Head of Tor Vergata economic faculty

Redazione Ansa

(ANSA) - Rome, May 31 - Giovanni Tria, the touted new Italian economy minister, is lukewarm on the euro but is against leaving it, according to an interview he gave to financial daily Il Sole 24 Ore last year written with former Berlusconi finance minister Renato Brunetta, another economist.
    "Those who evoke leaving the euro without ifs and buts as a panacea for all out ills are nor right," said Tria, 70, dean of the economics faculty of Rome's Tor Vergata University.
    But those who say the euro is irreversible are not right either, he said.
    Tria said shared solutions have to be sought because leaving the euro on your own "means paying only costs without benefits".
    This position, analysts said, would make him more acceptable to President Sergio Mattarella than the Euroskeptic economist the presdient rejected as economy minister on Sunday, Paolo Savona.
    Tria is also in favour of a flat tax, one of the key policies of the possible new government, but only after raising VAT rates first.
    The Roman-born economist has said he is skeptical about the boost to the economy a flat tax theoretically makes, so alternative sources of revenue would be needed to make up for the shortfall.

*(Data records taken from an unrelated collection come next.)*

-- ==== Sys2Proof/Machine/ThermalCommands.lean ====
section
/-! DEFINITION. Meanings of the commands of the thermal controller. -/
namespace Sys2Proof.Machine

/-- A sensor's part of GET_THERMAL (R164). -/
def sensorPayload (s : State) (k : Sensor) : List Byte :=
  let r := s.sensor k
  le8 r.state.index ++ le16 r.code ++ optTemp r.temp ++ flag8 r.warn ++ flag8 r.trip ++ flag8 r.hard
    ++ leInt16 (limitOf s.store.policy s.post.posture k) ++ leInt16 (warnOf s.store.policy s.post.posture k) ++ le16 r.hs

/-- A fan's part of GET_THERMAL (R164). -/
def fanPayload (s : State) (fan : Fan) : List Byte :=
  let f := s.thr.fans.get fan
  opt8 f.curve ++ le8 f.target ++ le8 f.commanded ++ le8 f.manual ++ le8 (safeFloorOf s.store.policy fan) ++ le16 f.rpm
    ++ flag8 f.stalled ++ le8 f.stallCount ++ le8 f.recoveryCount

/-- The fields of GET_THERMAL in R164's order, 82 bytes: the answer that the thermal controller gives the link. The response
frame has room for the first 56 of them (R182; DESIGN CHOICE, log entry 9). -/
def thermalPayload (s : State) : List Byte :=
  allSensors.flatMap (sensorPayload s) ++ le16 s.thr.h ++ le16 s.thr.hMaxEff ++ le8 s.thr.limiting.index
    ++ le8 s.thr.mode.index ++ fanPayload s .a ++ fanPayload s .b

/-- GET_THERMAL (R164). -/
def execGetThermal (tag : Byte) (s : State) : Host.Outcome State Fault Refusal :=
  request s fun s => respond 0x58 tag .ok (thermalPayload s) s

/-- The duty that applies for a MANUAL duty: no lower than the safe floor while the floor condition holds (R157). -/
def appliedDuty (s : State) (fan : Fan) (duty : Nat) : Nat :=
  if floorCondition s fan then max duty (safeFloorOf s.store.policy fan) else duty

/-- The manual duties written. -/
def putManual (a b : Nat) (s : State) : State :=
  s.mapFans fun fan f => { f with manual := match fan with | .a => a | .b => b }

/-- SET_FAN_MODE to MANUAL: the response echoes the duties that apply (R157). -/
def answerManual (tag dutyA dutyB : Byte) (s : State) : State :=
  let a := appliedDuty s .a (manualDuty dutyA.toNat)
  let b := appliedDuty s .b (manualDuty dutyB.toNat)
  respond 0x59 tag (okOrClamped (a != dutyA.toNat || b != dutyB.toNat)) (le8 FanMode.manual.index ++ le8 a ++ le8 b)
    (setFanMode .manual (putManual (manualDuty dutyA.toNat) (manualDuty dutyB.toNat) s))

/-- SET_FAN_MODE (R157). -/
def execSetFanMode (tag mode dutyA dutyB : Byte) (s : State) : Host.Outcome State Fault Refusal :=
  setting s fun s =>
    match fanModeOf mode with
    | none => refuse 0x59 tag .badValue s
    | some .manual => answerManual tag dutyA dutyB s
    | some m =>
      respond 0x59 tag .ok (le8 m.index ++ le8 s.thr.fans.a.manual ++ le8 s.thr.fans.b.manual) (setFanMode m s)

/-- CONVERSION_ROUND (R144). -/
def execConversionRound (soc charger deck base : BitVec 12) (s : State) : Host.Outcome State Fault Refusal :=
  event s (conversionRound soc.toNat charger.toNat deck.toNat base.toNat)

/-- START_UP_HOLD_END (R159). -/
def execStartUpHoldEnd (s : State) : Host.Outcome State Fault Refusal :=
  event s fun s => s.mapThr fun t => { t with holdOver := true }

/-- TACH_WINDOW_END (R160). -/
def execTachWindowEnd (pulsesA pulsesB : Fin 2185) (s : State) : Host.Outcome State Fault Refusal :=
  event s (tachWindow pulsesA.val pulsesB.val)

end Sys2Proof.Machine
end

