/-- SET_EVENT_CONTROL writes the level, brought into 1..7, and the mask of the kind named and of no other; the two fixed
kinds are refused any change, and a kind or mask flag outside its set is BADVALUE. -/
def Obligations.SetEventControlWritesOneKind : Prop :=
  ∀ (tag kind level mask : Byte) (s : State), s.link.processing = none →
    ((kind = 0 ∨ 25 < kind.toNat ∨ 1 < mask.toNat) →
      exec (.setEventControl tag kind level mask) s = .next (refreshPins (answered s 0x85 tag .badValue []))) ∧
    (∀ k : Kind, kind.toNat = k.number → k = .criticalEnergy ∨ k = .thermalTrip → mask.toNat ≤ 1 →
      (level = 7 ∧ mask = 0 →
        exec (.setEventControl tag kind level mask) s = .next (refreshPins (answered s 0x85 tag .ok [kind, 7, 0]))) ∧
      (¬ (level = 7 ∧ mask = 0) →
        exec (.setEventControl tag kind level mask) s = .next (refreshPins (answered s 0x85 tag .denied [])))) ∧
    (∀ k : Kind, kind.toNat = k.number → k ≠ .criticalEnergy → k ≠ .thermalTrip → mask.toNat ≤ 1 →
      exec (.setEventControl tag kind level mask) s = .next (refreshPins (answered
        (s.mapEntry k fun e => { e with level := max 1 (min 7 level.toNat), mask := decide (mask = 1) })
        0x85 tag (if level = 0 ∨ 7 < level.toNat then .clamped else .ok)
        [kind, BitVec.ofNat 8 (max 1 (min 7 level.toNat)), mask])))

/-- SET_ATTENTION_FLOOR takes a value above 6 as 6, echoes the floor, and ALERT is judged against it at once; a cold or a
warm reset returns the floor to 0 and OFF entry keeps it. -/
def Obligations.SetAttentionFloor : Prop :=
  (∀ (tag floor : Byte) (s : State), s.link.processing = none →
    (floor.toNat ≤ 6 → exec (.setAttentionFloor tag floor) s =
      .next (refreshPins (answered { s with notice := { s.notice with floor := floor.toNat } } 0x86 tag .ok [floor]))) ∧
    (6 < floor.toNat → exec (.setAttentionFloor tag floor) s =
      .next (refreshPins (answered { s with notice := { s.notice with floor := 6 } } 0x86 tag .clamped [6]))) ∧
    (∀ t, exec (.setAttentionFloor tag floor) s = .next t →
      (t.pins.alert = true ↔ t.pwr.state = .run ∧
        ∃ k, (t.entry k).pending = true ∧ (t.entry k).mask = false ∧ t.notice.floor < (t.entry k).level))) ∧
  (∀ (cut : Bool) (s t : State), exec (.coldReset cut) s = .next t → t.notice.floor = 0) ∧
  (∀ (tag : Byte) (s t : State), s.link.processing = none → exec (.resetLink tag 0xA5) s = .next t → t.notice.floor = 0) ∧
  (∀ s : State, (offEntry s).notice.floor = s.notice.floor)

Tria has had posts in academe and the public and private sector since graduating in law from Rome's la Sapienza University in 1971, according to a long CV. Among other things, he has been head of the national school of administration, member of the Italian economics society, member of the American Economic Association, Italian government delegate on the Board of directors of the International Labour Office.